(Input data Opens)

theorem exec_busMasterChange (hl : s.flag R.HIF_STAT_LINKUP = true) (bme d3 : Bool) :
    exec (.busMasterChange bme d3) s = .next (busMasterDone bme d3 s) := by
  change execBusMasterChange bme d3 s = _
  rw [execBusMasterChange, hup, hp, hl]
  rfl

theorem exec_pcieLinkUp (hlock : s.flag R.CLK_STAT_HIFPLL_LOCK = true) {speed width : Nat} (h1 : 1 ≤ speed) (h3 : speed ≤ 3)
    (w1 : 1 ≤ width) (w2 : width ≤ 2) :
    exec (.pcieLinkUp speed width) s =
      .next (((s.set R.HIF_STAT_LINKUP 1).set R.HIF_STAT_SPEED speed).set R.HIF_STAT_WIDTH width) := by
  change execPcieLinkUp speed width s = _
  rw [execPcieLinkUp, hup, hp, hlock, decide_eq_true (And.intro h1 h3), decide_eq_true (And.intro w1 w2)]
  rfl

section
variable (hl : s.flag R.HIF_STAT_LINKUP = true) (hd : s.hif.d3hot = false) (hb : s.bar0 = true)
include hl hd hb

/-- An AtomicOp that is no FetchAdd of 32 bits to BAR0 is unsupported. -/
theorem exec_atomicOp_unsupported {add32 bar0 : Bool} (h : (add32 && bar0) = false) (off : Nat) (v : Word) :
    exec (.atomicOp add32 bar0 off v) s = .next (s.bump R.HIF_CNT_UR) := by
  change execAtomicOp add32 bar0 off v s = _
  have hn : (!add32 || !bar0) = true := by rw [← Bool.not_and, h]; rfl
  rw [execAtomicOp, hup, hp, hl, hd, hb, hn]
  rfl

/-- A FetchAdd on counter k adds. -/
theorem exec_atomicOp_counter {k : Nat} (hk : k < 128) (v : Word) :
    exec (.atomicOp true true (R.LCK_CTR 0 + 4 * k) v) s = .next (addLoad .host k v s) := by
  change execAtomicOp true true (R.LCK_CTR 0 + 4 * k) v s = _
  have hidx : (R.LCK_CTR 0 + 4 * k - R.LCK_CTR 0) / 4 = k := by omega
  have hlo : ¬ R.LCK_CTR 0 + 4 * k < R.LCK_CTR 0 := by omega
  have hal : ¬ (R.LCK_CTR 0 + 4 * k) % 4 ≠ 0 := by simp only [R.LCK_CTR]; omega
  rw [execAtomicOp, hup, hp, hl, hd, hb, hidx, decide_eq_false hlo, decide_eq_false (show ¬ k ≥ 128 by omega), decide_eq_false hal]
  rfl

end
end

/-! Flash commands (16_host_interface_rings.md R626). -/

/-- What a GO that is not refused for its encoding leaves: REFUSED while the device itself reads the flash, BUSY otherwise. -/
def goDone (v : Word) (s : State) : State :=
  (s.wr R.HIF_XSPI_CTL (v &&& 0x03FFFFFF#32)).set (if flashBusy s then R.HIF_XSPI_STAT_REFUSED else R.HIF_XSPI_STAT_BUSY) 1

theorem exec_xspiGo {s : State} {a : Agent} {v : Word} (hgo : v.getLsbD 31 = true) (ha : isHost a = true)
    (h : reaches a R.HIF_XSPI_CTL v s = true) (hr : v &&& 0x7C000000#32 = 0) (hm : wget v 9 2 ≠ 3) (hn : wget v 16 9 ≤ 256)
    (hb : s.flag R.HIF_XSPI_STAT_BUSY = false) : exec (.xspiGo a v) s = .next (goDone v s) := by
  change execXspiGo a v s = _
  have hidle : (s.wr R.HIF_XSPI_CTL (v &&& 0x03FFFFFF#32)).flag R.HIF_XSPI_STAT_BUSY = false := by
    rw [State.flag, State.get_wr_ne _ _ _ _ (by decide)]
    exact hb
  have hfb : flashBusy (s.wr R.HIF_XSPI_CTL (v &&& 0x03FFFFFF#32)) = flashBusy s := rfl
  have hn' : ¬ wget v 16 9 > 256 := by omega
  rw [execXspiGo, access_reaches h, xspiCtlWrite]
  simp only [hgo, ha, hr, hm, hn', hidle, hfb, goDone, ne_eq, not_true, decide_false, Bool.or_self, Bool.not_true, Bool.false_eq_true,
    if_false]
  cases flashBusy s <;> rfl

theorem goDone_refused {v : Word} {s : State} (h : flashBusy s = true) : (goDone v s).flag R.HIF_XSPI_STAT_REFUSED = true := by
  rw [goDone, h, if_pos rfl, State.flag_set _ _ _ (by decide) rfl]
  rfl

theorem goDone_busy {v : Word} {s : State} (h : flashBusy s = false) : (goDone v s).flag R.HIF_XSPI_STAT_BUSY = true := by
  rw [goDone, h, if_neg Bool.false_ne_true, State.flag_set _ _ _ (by decide) rfl]
  rfl

theorem goDone_ctl (v : Word) (s : State) : (goDone v s).rd R.HIF_XSPI_CTL = v &&& 0x03FFFFFF#32 := by
  rw [goDone, State.rd_set_ne, State.rd_wr_self]
  split <;> decide

/-- The command buffer does not lie in the flash port's status. -/
theorem xspiBuf_setBusy (s : State) (b n : Nat) : xspiBuf (s.set R.HIF_XSPI_STAT_BUSY b) n = xspiBuf s n := by
  have h (w : Nat) : (s.set R.HIF_XSPI_STAT_BUSY b).rd (R.HIF_XSPI_BUF w) = s.rd (R.HIF_XSPI_BUF w) :=
    State.rd_set_ne _ _ _ _ (by simp only [R.HIF_XSPI_BUF, R.HIF_XSPI_STAT]; omega)
  simp only [xspiBuf, h]

/-- A write command that is done has sent the buffer to the flash. -/
theorem exec_xspiCmdDone_write {s : State} (hb : s.flag R.HIF_XSPI_STAT_BUSY = true) (hw : (s.rd R.HIF_XSPI_CTL).getLsbD 25 = true)
    (data : List Byte) :
    exec (.xspiCmdDone data) s =
      .next ((s.set R.HIF_XSPI_STAT_BUSY 0).emit
        (.xspi (s.rd R.HIF_XSPI_CTL) (s.rd R.HIF_XSPI_ADDR) (xspiBuf s (wget (s.rd R.HIF_XSPI_CTL) 16 9)))) := by
  change execXspiCmdDone data s = _
  have ha : (s.set R.HIF_XSPI_STAT_BUSY 0).rd R.HIF_XSPI_ADDR = s.rd R.HIF_XSPI_ADDR := State.rd_set_ne _ _ _ _ (by decide)
  simp only [execXspiCmdDone, hb, hw, ha, xspiBuf_setBusy, Bool.not_true, Bool.false_eq_true, if_false, if_true]

/-! Packet memory through BAR2 (01_device_overview.md R40; 16_host_interface_rings.md R589). -/

/-- A free value that stands for a byte of a ring leaves packet memory. -/
theorem pktByte_pkt (o : Nat) (s : State) : (pktByte o s).2.pkt = s.pkt := by
  unfold pktByte
  split
  · rfl
  split
  · rfl
  split <;> rfl

theorem pktView_pkt (o n : Nat) (s : State) : (pktView o n s).2.pkt = s.pkt := by
  induction n generalizing o s with
  | zero => rfl
  | succ n ih => exact (ih _ _).trans (pktByte_pkt _ s)

theorem bar2Read_pkt (o n : Nat) (s : State) : (bar2Read o n s).2.pkt = s.pkt := by
  unfold bar2Read
  split
  · exact pktView_pkt o n s
  · rfl

theorem bar2Read_closed {s : State} (h : pktOpen s = false) (o n : Nat) : bar2Read o n s = (List.replicate n 0, s) := by
  rw [bar2Read, h, if_neg Bool.false_ne_true]

/-- A write below the frame reserve, by a strand that mirrors nothing, of bytes that the host may write. -/
theorem bar2Write_stores {s : State} {o : Nat} {bs : List Byte} (hd : decodes .host s = true) (hp : pktOpen s = true)
    (hr : s.role < 2) (ho : o + bs.length ≤ 0xD00000) (hf : (List.range bs.length).any (fun j => foreignByte s (o + j)) = false) :
    bar2Write o bs s = .next (s.setPkt (s.pkt.wrBytes o bs)) := by
  have hm : o % 2 ^ 24 = o := by omega
  have ht : bs.take (0xD00000 - o) = bs := List.take_of_length_le (by omega)
  have hr' : ¬ s.role ≥ 2 := by omega
  simp only [bar2Write, bar2Store, hd, hp, hr', hm, ht, hf, Bool.not_true, Bool.or_self, Bool.false_eq_true, if_false]

theorem exec_hostBar2Write (off : Nat) (data : List Byte) (s : State) : exec (.hostBar2Write off data .host) s = bar2Write off data s :=
  rfl

theorem exec_hostBar2Read {s : State} (hd : decodes .host s = true) (hr : s.sys.resetting = false) (off len : Nat) :
    exec (.hostBar2Read off len .host) s =
      .next { (bar2Read off len s).2 with hif.rdata := (bar2Read off len s).1 } := by
  change execHostBar2Read off len s .host = _
  rw [execHostBar2Read, hd, hr]
  rfl

/-! QSPI transactions (16_host_interface_rings.md R585 to R589). -/

section
variable {s : State} (hq : qspiRuns s = true)
include hq

theorem exec_qspiCsnRise : exec .qspiCsnRise s = .next { s with hif.qspi := none } := by
  change execQspiCsnRise s = _
  rw [execQspiCsnRise, hq]
  rfl

variable (hn : s.hif.qspi = none)
include hn

theorem exec_qspiId :
    exec .qspiId s = .next { (s.emit (.qspi [s.rd R.SYS_ID])) with hif.qspi := some ⟨false, 0, []⟩ } := by
  change execQspiId s = _
  rw [execQspiId, hq, hn]
  rfl

theorem exec_qspiRead_one (addr : Nat) : exec (.qspiRead addr 1) s = qspiRead addr 1 [] s := by
  change execQspiRead addr 1 s = _
  rw [execQspiRead, hq, hn]
  rfl

theorem exec_qspiWrite {data : List Byte} (h : data.length ≤ 256) (addr : Nat) :
    exec (.qspiWrite addr data) s = qspiWrite addr (data.length / 4) data s := by
  change execQspiWrite addr data s = _
  rw [execQspiWrite, hq, hn, decide_eq_false (show ¬ data.length > 256 by omega)]
  rfl

end

/-- A word's address names the same space as the address within it. -/
theorem qspiSpace_word (addr : Nat) : addr / 4 * 4 / 2 ^ 28 % 16 = addr / 2 ^ 28 % 16 := by omega

/-- One word from a space that reads 0. -/
theorem qspiRead_noSpace {addr : Nat} (h : addr / 2 ^ 28 % 16 = 2) (s : State) :
    qspiRead addr 1 [] s = .next { (s.emit (.qspi [0])) with hif.qspi := some ⟨false, addr + 4, []⟩ } := by
  simp only [qspiRead, qspiSpace_word, h, List.nil_append]

/-- One word of packet memory while it does not answer. -/
theorem qspiRead_closed {s : State} {addr : Nat} (h : addr / 2 ^ 28 % 16 = 1) (hp : pktOpen s = false) :
    qspiRead addr 1 [] s = .next { (s.emit (.qspi [0])) with hif.qspi := some ⟨false, addr + 4, []⟩ } := by
  simp only [qspiRead, qspiSpace_word, h, bar2Read_closed hp, List.nil_append]
  rfl

/-- A complete word to packet memory. -/
theorem qspiWord_pkt {addr : Nat} (h : addr / 2 ^ 28 % 16 = 1) (h4 : addr % 4 = 0) (bs : List Byte) (s : State) :
    qspiWord addr bs s = bar2Write (addr % 2 ^ 24) bs s := by
  have ha : addr / 4 * 4 = addr := by omega
  simp only [qspiWord, ha, h]

/-- Fewer bytes than a word are held. -/
theorem qspiWrite_part {bs : List Byte} (h : bs.length < 4) (addr : Nat) (s : State) :
    qspiWrite addr (bs.length / 4) bs s = .next { s with hif.qspi := some ⟨true, addr, bs⟩ } := by
  rw [Nat.div_eq_of_lt h]
  rfl
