-- ==== Sys2Proof/Machine/Dat.lean ====
section
/-! DEFINITION. DAT (42_dat.md R86), which eliminates the executing warrior whatever its operands are. -/

namespace Sys2Proof.Machine

/-- `DAT(inst, core, base)` (R86): no core write, no operand read. -/
def datEffect (m : Memory) (_base : Nat) : Memory × Result := (m, .eliminate)

/-- DAT in the turn of the executing warrior (R86, R91, R93). The unused arguments are its operands, which are
neither resolved nor read (R86). -/
def execDat (_ma : Mode) (_a : Word) (_mb : Mode) (_b : Word) (s : State) : Host.Outcome State Fault Refusal :=
  s.takeTurn datEffect

end Sys2Proof.Machine
end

(Input data Closes)

§ **Try it**
Among the lines above, find those with the string "emit" and copy them.

§ **Answer**
      .next ((s.set R.HIF_XSPI_STAT_BUSY 0).emit
    exec .qspiId s = .next { (s.emit (.qspi [s.rd R.SYS_ID])) with hif.qspi := some ⟨false, 0, []⟩ } := by
    qspiRead addr 1 [] s = .next { (s.emit (.qspi [0])) with hif.qspi := some ⟨false, addr + 4, []⟩ } := by
    qspiRead addr 1 [] s = .next { (s.emit (.qspi [0])) with hif.qspi := some ⟨false, addr + 4, []⟩ } := by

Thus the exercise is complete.